Die im Sommer 2022 in den SGB II-Bezug einmündenden erwerbsfähigen Leistungsberechtigten werden erst 2024 die Kriterien für den Langzeitleistungsbezug erfüllen. Ein unmittelbarer Zusammenhang zwischen Konjunktur bzw. Arbeitsmarkt und dem Bestand der Langzeitleistungsbeziehenden ist demnach in nur geringem Maße vorhanden.

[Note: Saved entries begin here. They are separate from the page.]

-- ==== Sys2Proof/Machine/Ops.lean ====
section
/-! DEFINITION. The named operations over State that every meaning is built from: registers and their reset words,
counters, status bits and their messages, tables of contexts, tree time, the instant and the outcome of a command. -/
namespace Sys2Proof.Machine

/-! ## Registers -/

/-- Reset words that depend on the instance or that the tables word otherwise (log entry 3): SEG_ENGINE, LIB_ENGINE,
LIB_CORE, and the values an Open part running volume A shows. -/
def specialReset (a : Nat) : Option Nat :=
  if 0x200000 ≤ a ∧ a < 0x20C000 ∧ (a - 0x200000) % 0x400 = 0x28 then some ((a - 0x200000) / 0x400)
  else if 0x6100 ≤ a ∧ a < 0x61C0 then some (0x40 + (a - 0x6100) / 4)
  else if 0x61C0 ≤ a ∧ a < 0x61D0 then some 0
  else if 0x6200 ≤ a ∧ a < 0x6214 then some (2 ^ ((a - 0x6200) / 4))
  else if a = 0x6214 then some 0x60
  else if a = 0x6218 ∨ a = 0x621C then some 0x40000000
  else if a = 0x0004 then some 0x100
  else if a = 0x0048 then some 1
  else if a = 0x005C then some 1
  else if a = 0x1000 then some 4
  else if a = 0x1008 then some 1
  else if a = 0x100C then some 1
  else if a = 0x1028 then some 1
  else if a = 0x102C then some 256
  else if a = 0x2040 then some 1
  else if a = 0x2048 then some 3
  else if a = 0x3008 ∨ a = 0x300C ∨ a = 0x3020 then some 0xFFFFFFFF
  else if a = 0x3038 then some 64
  else none

/-- The reset word of a register; 0 where no register is assigned (R7) (DESIGN CHOICE, log entry 3). -/
def resetWord (a : Nat) : Word :=
  match specialReset a with
  | some n => BitVec.ofNat 32 n
  | none => match Reg.at a with
    | some (_, r) => BitVec.ofNat 32 r.reset
    | none => 0

namespace State

/-- The live word of a register. -/
def rd (s : State) (a : Nat) : Word := (s.regs.find a).getD (resetWord a)

/-- Set the live word of a register. -/
def wr (s : State) (a : Nat) (w : Word) : State := { s with regs := s.regs.put a (resetWord a) w }

/-- A field of a live register. -/
def fld (s : State) (a : Nat) (f : BitRange) : Nat := getField (s.rd a) f

/-- Set a field of a live register. -/
def setFld (s : State) (a : Nat) (f : BitRange) (v : Nat) : State := s.wr a (putField (s.rd a) f v)

/-- Set one bit. -/
def setFlag (s : State) (a : Nat) (f : BitRange) (v : Bool) : State := s.setFld a f (b2n v)

/-- A one-bit field as a Bool. -/
def flag (s : State) (a : Nat) (f : BitRange) : Bool := s.fld a f == 1

/-- Advance a 32-bit counter, wrapping (R8). -/
def bump (s : State) (a n : Nat) : State := s.wr a (s.rd a + BitVec.ofNat 32 n)

/-- Advance a field that wraps at its own width (R8). -/
def bumpFld (s : State) (a : Nat) (f : BitRange) : State := s.setFld a f (s.fld a f + 1)

/-- Advance a global counter (R69). -/
def glb (s : State) (k n : Nat) : State := s.bump (Reg.GLB_CNT k) n

/-- A clamp: HIF_CLAMP_COUNT, which is GLB_CNT0, advances once (R53, R55). -/
def clamped (s : State) : State := s.glb 0 1

/-- Count a clamp when there was one. -/
def clampIf (s : State) (b : Bool) : State := if b then s.clamped else s

/-! ## Contexts -/

def fnS (s : State) : Fn → FnState
  | .pf0 => s.fn0
  | .pf1 => s.fn1

def setFn (s : State) (f : Fn) (x : FnState) : State :=
  match f with
  | .pf0 => { s with fn0 := x }
  | .pf1 => { s with fn1 := x }

def modFn (s : State) (f : Fn) (g : FnState → FnState) : State := s.setFn f (g (s.fnS f))

def shelvesOf (s : State) : Fn → Table Shelf
  | .pf0 => s.shelves0
  | .pf1 => s.shelves1

def setShelves (s : State) (f : Fn) (x : Table Shelf) : State :=
  match f with
  | .pf0 => { s with shelves0 := x }
  | .pf1 => { s with shelves1 := x }

def ep (s : State) (k : Nat) : EpCtx := s.eps.getD k EpCtx.reset
def setEp (s : State) (k : Nat) (c : EpCtx) : State := { s with eps := s.eps.put k EpCtx.reset c }
def modEp (s : State) (k : Nat) (f : EpCtx → EpCtx) : State := s.setEp k (f (s.ep k))

def node (s : State) (k : Nat) : Node := s.nodes.getD k Node.reset
def setNode (s : State) (k : Nat) (c : Node) : State := { s with nodes := s.nodes.put k Node.reset c }
def modNode (s : State) (k : Nat) (f : Node → Node) : State := s.setNode k (f (s.node k))

def seg (s : State) (p : Nat) : Seg := s.segs.getD p Seg.reset
def setSeg (s : State) (p : Nat) (c : Seg) : State := { s with segs := s.segs.put p Seg.reset c }
def modSeg (s : State) (p : Nat) (f : Seg → Seg) : State := s.setSeg p (f (s.seg p))

def link (s : State) (p : Nat) : Link := s.links.getD p Link.reset
def setLink (s : State) (p : Nat) (c : Link) : State := { s with links := s.links.put p Link.reset c }
def modLink (s : State) (p : Nat) (f : Link → Link) : State := s.setLink p (f (s.link p))

def spw (s : State) (p : Nat) : Spw := s.spws.getD p Spw.reset
def setSpw (s : State) (p : Nat) (c : Spw) : State := { s with spws := s.spws.put p Spw.reset c }
def modSpw (s : State) (p : Nat) (f : Spw → Spw) : State := s.setSpw p (f (s.spw p))

def rule (s : State) (i : Nat) : Rule := s.rules.getD i Rule.reset
def setRule (s : State) (i : Nat) (c : Rule) : State := { s with rules := s.rules.put i Rule.reset c }
def modRule (s : State) (i : Nat) (f : Rule → Rule) : State := s.setRule i (f (s.rule i))

def modTt (s : State) (f : TreeTime → TreeTime) : State := { s with tt := f s.tt }
def modPw (s : State) (f : Power → Power) : State := { s with pw := f s.pw }
def modFolio (s : State) (f : Folio → Folio) : State := { s with folio := f s.folio }
def modNvm (s : State) (f : Nvm → Nvm) : State := { s with nvm := f s.nvm }
def modPort (s : State) (f : Port → Port) : State := { s with port := f s.port }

Konjunkturprognose für 2023 zurückhaltend
Angesichts der bestehenden Unsicherheiten aufgrund von Krieg, Energiekrise, Inflation und fortbestehender Liefer- und Materialengpässe sind die Konjunkturprognosen für 2023 zurückhaltend. Dennoch scheint der Arbeitsmarkt im Münsterland weiter stabil zu bleiben. Nicht nur mit der großen Zahl der Geflüchteten kommen in diesem Jahr neue und ganz besondere Herausforderungen auf die Jobcenter im Kreis zu. Zum einen sind deutlich mehr Menschen, die zudem spezielle Anforderungen mitbringen, im SGB II zu betreuen und in Arbeit zu vermitteln. Zum anderen müssen die Jobcenter durch die kurzfristige Einführung des Bürgergeldes zum 1. Januar 2023 die neuen gesetzlichen Regelungen umsetzen.
Auch Wohngeld-Reform nimmt Einfluss
Auch die für 2023 geplante Reform des Wohngeldes und die Einführung des Chancenaufenthaltsgesetzes werden nicht unerhebliche Auswirkungen auf die Zahl der SGB II-Hilfeempfänger und somit die Arbeit der Jobcenter haben.